- Exercise aim: Range to reproduce from the entries below: the line with "absurd rfl hexit", the line with "andThen_induction (P := fun", and every line in between. Give them exactly and give nothing else.

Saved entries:
/-- Settles O4: by the kind of the request, from what its decoder can answer. -/
theorem encodeOfDecodeIsIdentity : Obligations.EncodeOfDecodeIsIdentity := by
  intro cfg r i h
  cases r with
  | host selector operands =>
    obtain ⟨-, hw, henc⟩ := decodeHost_eq_ok h
    exact ⟨hw, henc cfg⟩
  | led bits =>
    obtain ⟨rfl, rfl⟩ | ⟨rfl, rfl⟩ | ⟨br, b, g, r, rfl, rfl⟩ := decodeLed_eq_ok h
    all_goals exact ⟨rfl, rfl⟩
  | i2c cmd payload => exact decodeI2c_eq_ok h

/-- Settles O5: each word's bits are laid out as its row's request and decoded. -/
theorem tableWordsDecode : Obligations.TableWordsDecode := by
  refine ⟨?_, ?_, ?_, ?_, ?_, ?_, ?_, ?_, ?_⟩ <;> decide

end Sys2Proof
end

section
/-! What an instruction puts out (spec/30_encoding.md R74, R77): the events that any instruction appends, by a grammar, and what
follows from it for the bus, for the LED wires, and for the buffers. -/

namespace Sys2Proof.Machine

/-! ## The events an instruction appends -/

/-- The lists of events that an instruction can append, given the parameters and the two buffers: pieces one after another, each a
collaborator call of a setup, some bits, a whole frame of the pixels, a command, or the whole segment buffer. -/
inductive Output (cfg : Config) (px : Vector Pixel 7) (seg : Vector Byte 8) : List Event → Prop where
  | nil : Output cfg px seg []
  | append {xs ys : List Event} : Output cfg px seg xs → Output cfg px seg ys → Output cfg px seg (xs ++ ys)
  | claim (line : Line) : Output cfg px seg [.claim line]
  | bits (bits : List Bool) : Output cfg px seg (bitsEvents bits)
  | frame : Output cfg px seg (frameEvents cfg.csActive px)
  | busOpen : Output cfg px seg [.busOpen]
  | addr : Output cfg px seg [.addr 0x70#7]
  | command {cmd : Byte} : IsBlockWrite cfg cmd [] → Output cfg px seg [.write cmd []]
  | data : Output cfg px seg [.write cmdData seg.toList]

/-- From the first state to the second, the parameters and the buffers stay and an output is appended. -/
structure Sent (s t : State) : Prop where
  cfg : t.cfg = s.cfg
  px : t.px = s.px
  seg : t.seg = s.seg
  history : ∃ evs, t.history = s.history ++ evs ∧ Output s.cfg s.px s.seg evs

theorem Sent.of_eq {s t : State} (hcfg : t.cfg = s.cfg) (hpx : t.px = s.px) (hseg : t.seg = s.seg)
    (hhistory : t.history = s.history) : Sent s t :=
  ⟨hcfg, hpx, hseg, [], by rw [hhistory, List.append_nil], .nil⟩

theorem Sent.refl (s : State) : Sent s s := .of_eq rfl rfl rfl rfl

theorem Sent.trans {s t u : State} (h : Sent s t) (h' : Sent t u) : Sent s u := by
  obtain ⟨hcfg, hpx, hseg, xs, hxs, hx⟩ := h
  obtain ⟨hcfg', hpx', hseg', ys, hys, hy⟩ := h'
  rw [hcfg, hpx, hseg] at hy
  exact ⟨hcfg'.trans hcfg, hpx'.trans hpx, hseg'.trans hseg, xs ++ ys, by rw [hys, hxs, List.append_assoc], hx.append hy⟩

/-! ## Statements that send and leave the buffers alone -/

/-- A statement that leaves the buffers and the parameters alone and appends an output. -/
def Sends (f : Op) : Prop := ∀ s, Sent s (f s)

namespace Sends

protected theorem andThen {f g : Op} (hf : Sends f) (hg : Sends g) : Sends (andThen f g) := fun s =>
  andThen_induction (P := Sent s) (hf s) fun h => h.trans (hg _)

protected theorem ignore : Sends ignore := Sent.refl

protected theorem raise (info : FaultInfo) : Sends (raise info) := fun _ => .of_eq rfl rfl rfl rfl

protected theorem withCtl (f : Ctl → Ctl) : Sends fun s => s.withCtl (f s.ctl) := fun _ => .of_eq rfl rfl rfl rfl

protected theorem markSetup (d : Driver) : Sends (markSetup d) := fun s => by
  cases d <;> exact .of_eq rfl rfl rfl rfl

protected theorem writeSim (d : Driver) (v : Bool) : Sends (writeSim d v) := fun s => by
  cases d <;> exact .of_eq rfl rfl rfl rfl

theorem emit_of {evs : State → List Event} (h : ∀ s, Output s.cfg s.px s.seg (evs s)) : Sends fun s => emit (evs s) s :=
  fun s => ⟨rfl, rfl, rfl, evs s, rfl, h s⟩

protected theorem pinClaim (line : Line) : Sends (pinClaim line) := fun s => by
  rw [pinClaim_eq]
  exact ⟨rfl, rfl, rfl, _, rfl, .claim line⟩

protected theorem driveClaimed : Sends driveClaimed := fun _ => .of_eq rfl rfl rfl rfl

protected theorem busOpen : Sends busOpen := fun s => by
  rw [busOpen_eq]
  exact ⟨rfl, rfl, rfl, _, rfl, .busOpen⟩

protected theorem busSetAddress : Sends (busSetAddress 0x70#7) := fun _ => ⟨rfl, rfl, rfl, _, rfl, .addr⟩

theorem busWrite_of {cmd : State → Byte} {payload : State → List Byte}
    (h : ∀ s, Output s.cfg s.px s.seg [.write (cmd s) (payload s)]) : Sends fun s => busWrite (cmd s) (payload s) s :=
  fun s => by
    dsimp only
    rw [busWrite_eq]
    exact ⟨rfl, rfl, rfl, _, rfl, h s⟩

theorem oscOn : Sends fun s => sendCmd s.cfg.cmdOscOn s := busWrite_of fun _ => .command (.inr ⟨rfl, .inl rfl⟩)

theorem blink (f : State → BlinkFreq) : Sends fun s => sendCmd (blinkCmd s.cfg (f s)) s :=
  busWrite_of fun s => .command (.inr ⟨rfl, .inr (.inl ⟨f s, rfl⟩)⟩)

theorem dim (level : State → BitVec 4) : Sends fun s => sendCmd (dimCmd s.cfg (level s)) s :=
  busWrite_of fun s => .command (.inr ⟨rfl, .inr (.inr ⟨level s, rfl⟩)⟩)

theorem flush : Sends fun s => busWrite cmdData s.seg.toList s := busWrite_of fun _ => .data

protected theorem ifNotSim (d : Driver) {f : Op} (hf : Sends f) : Sends (ifNotSim d f) := fun s => by
  unfold Machine.ifNotSim
  split
  · exact .refl s
  · exact hf s

protected theorem acquire : (d : Driver) → Sends (acquire d)
  | .led => .andThen (.pinClaim .dat) <| .andThen (.pinClaim .clk) <| .andThen (.pinClaim .cs) <|
      .andThen .driveClaimed .ignore
  | .disp => .andThen .busOpen <| .andThen .busSetAddress <| .andThen oscOn <|
      .andThen (blink fun s => s.ctl.blink) <| .andThen (dim fun s => s.ctl.br) .ignore

protected theorem ensureSetup (d : Driver) : Sends (ensureSetup d) := fun s => by
  unfold Machine.ensureSetup
  split
  · exact .refl s
  · exact Sends.andThen (.ifNotSim d (.acquire d)) (.markSetup d) s

protected theorem onWire (d : Driver) {f : Op} (hf : Sends f) : Sends (onWire d f) :=
  .andThen (.ensureSetup d) (.ifNotSim d hf)

theorem bitsOnWire (bits : List Bool) : Sends (onWire .led (emit (bitsEvents bits))) :=
  .onWire .led (emit_of fun _ => .bits bits)

protected theorem showFrame : Sends showFrame := .onWire .led (emit_of fun _ => .frame)

protected theorem changeSim (d : Driver) (v : Bool) : Sends (changeSim d v) := fun s => by
  unfold Machine.changeSim
  split
  · exact Sends.raise _ s
  · exact Sends.writeSim d v s

protected theorem storeAndSetup {store : Op} (hstore : Sends store) : Sends (storeAndSetup store) := fun s => by
  unfold Machine.storeAndSetup
  split
  · exact hstore.andThen (.ensureSetup .disp) s
  · exact Sends.andThen (.ensureSetup .disp) hstore s

protected theorem setBlink (code : Byte) : Sends (setBlink code) := fun s => by
  unfold Machine.setBlink
  split
  · exact Sends.raise _ s
  · rename_i f _
    exact Sends.andThen (.storeAndSetup (.withCtl ({ · with blink := f }))) (.ifNotSim .disp (blink fun _ => f)) s

protected theorem setDim (level : Byte) : Sends (setDim level) := fun s => by
  unfold Machine.setDim
  split
  · exact Sends.raise _ s
  · exact Sends.andThen (.storeAndSetup (.withCtl ({ · with br := level.extractLsb' 0 4 })))
      (.ifNotSim .disp (dim fun _ => level.extractLsb' 0 4)) s

/-- Every instruction that writes no buffer sends and leaves the buffers alone. -/
protected theorem body {i : Instr} (hbuf : isBufferOnly i = false) (hexit : i ≠ .ledExit) : Sends (body i) := by
  cases i with
  | ledSetPixel _ _ _ _ _ | ledSetAll _ _ _ _ | ledSetBrightness _ | ledClear => cases hbuf
  | dispSetDigitRaw _ _ | dispSetDecimal _ _ | dispSetDigit _ _ _ | dispPrintStr _ _ => cases hbuf
  | ledExit => exact absurd rfl hexit
  | ledSetup => exact .ensureSetup .led
  | dispSetup => exact .ensureSetup .disp
  | ledSetSimulation v => exact .changeSim .led v
  | dispSetSimulation v => exact .changeSim .disp v
  | ledShow => exact .showFrame
  | dispSetBlink code => exact .setBlink code
  | dispSetBrightness level => exact .setDim level
  | dispWriteDisplay => exact .onWire .disp flush
  | ledSof => exact bitsOnWire (List.replicate 32 false)
  | ledPixelWord br b g r =>
    have hbits := bitsOnWire (bitsMsb (pixelWord br b g r))
    rwa [← pixelWordEvents_eq] at hbits
  | ledEof => exact bitsOnWire (List.replicate 36 false)
  | i2cData payload => exact .onWire .disp flush
  | i2cOscOn => exact .onWire .disp oscOn
  | i2cBlink f => exact .onWire .disp (blink fun _ => f)
  | i2cDim level => exact .onWire .disp (dim fun _ => level)

end Sends

/-! ## Statements that write a buffer and send nothing -/

/-- A statement that appends no event. -/
def Silent (f : Op) : Prop := ∀ s, (f s).history = s.history

namespace Silent

protected theorem andThen {f g : Op} (hf : Silent f) (hg : Silent g) : Silent (andThen f g) := fun s =>
  andThen_induction (P := fun t => t.history = s.history) (hf s) fun h => (hg _).trans h

protected theorem withLevel (q : Brightness) {op : BitVec 5 → Op} (hop : ∀ level, Silent (op level)) :
    Silent (withLevel q op) := fun s => by
  unfold Machine.withLevel
  split
  · exact hop _ s
  · rfl

protected theorem writePixel (index : Nat) (p : Pixel) : Silent (writePixel index p) := fun s => by
  unfold Machine.writePixel
  split <;> rfl

protected theorem setDigitRaw (pos : Int) (mask : BitVec 16) : Silent (setDigitRaw pos mask) := fun s => by
  unfold Machine.setDigitRaw
  split <;> rfl

protected theorem setDecimal (pos : Int) (on : Bool) : Silent (setDecimal pos on) := fun s => by
  unfold Machine.setDecimal
  split <;> rfl

protected theorem setDigit (pos : Int) (ch : Char) (dp : Bool) : Silent (setDigit pos ch dp) := fun s => by
  have hpoint : Silent (if dp then setDecimal pos true else ignore) := by
    split
    · exact .setDecimal pos true
    · exact fun _ => rfl
  unfold Machine.setDigit
  split
  · rfl
  · exact Silent.andThen (.setDigitRaw pos _) hpoint s

protected theorem printFrom (start : Int) (text : List Char) : Silent (printFrom start text) := by
  induction text generalizing start with
  | nil => exact fun _ => rfl
  | cons ch rest ih => exact .andThen (.setDigit start ch false) (ih (start + 1))

/-- The eight buffer operations send nothing (40_lifecycle R86). -/
protected theorem body {i : Instr} (hbuf : isBufferOnly i = true) : Silent (body i) := by
  cases i with
  | ledSetPixel index _ _ _ q => exact .withLevel q fun _ => .writePixel index _
  | ledSetAll _ _ _ q | ledSetBrightness q => exact .withLevel q fun _ _ => rfl
  | ledClear => exact fun _ => rfl
  | dispSetDigitRaw pos mask => exact .setDigitRaw pos mask
  | dispSetDecimal pos on => exact .setDecimal pos on
  | dispSetDigit pos ch dp => exact .setDigit pos ch dp
  | dispPrintStr text jr => exact .printFrom _ text
  | _ => cases hbuf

- Worked solution:
  | ledExit => exact absurd rfl hexit
  | ledSetup => exact .ensureSetup .led
  | dispSetup => exact .ensureSetup .disp
  | ledSetSimulation v => exact .changeSim .led v
  | dispSetSimulation v => exact .changeSim .disp v
  | ledShow => exact .showFrame
  | dispSetBlink code => exact .setBlink code
  | dispSetBrightness level => exact .setDim level
  | dispWriteDisplay => exact .onWire .disp flush
  | ledSof => exact bitsOnWire (List.replicate 32 false)
  | ledPixelWord br b g r =>
    have hbits := bitsOnWire (bitsMsb (pixelWord br b g r))
    rwa [← pixelWordEvents_eq] at hbits
  | ledEof => exact bitsOnWire (List.replicate 36 false)
  | i2cData payload => exact .onWire .disp flush
  | i2cOscOn => exact .onWire .disp oscOn
  | i2cBlink f => exact .onWire .disp (blink fun _ => f)
  | i2cDim level => exact .onWire .disp (dim fun _ => level)

end Sends

/-! ## Statements that write a buffer and send nothing -/

/-- A statement that appends no event. -/
def Silent (f : Op) : Prop := ∀ s, (f s).history = s.history

namespace Silent

protected theorem andThen {f g : Op} (hf : Silent f) (hg : Silent g) : Silent (andThen f g) := fun s =>
  andThen_induction (P := fun t => t.history = s.history) (hf s) fun h => (hg _).trans h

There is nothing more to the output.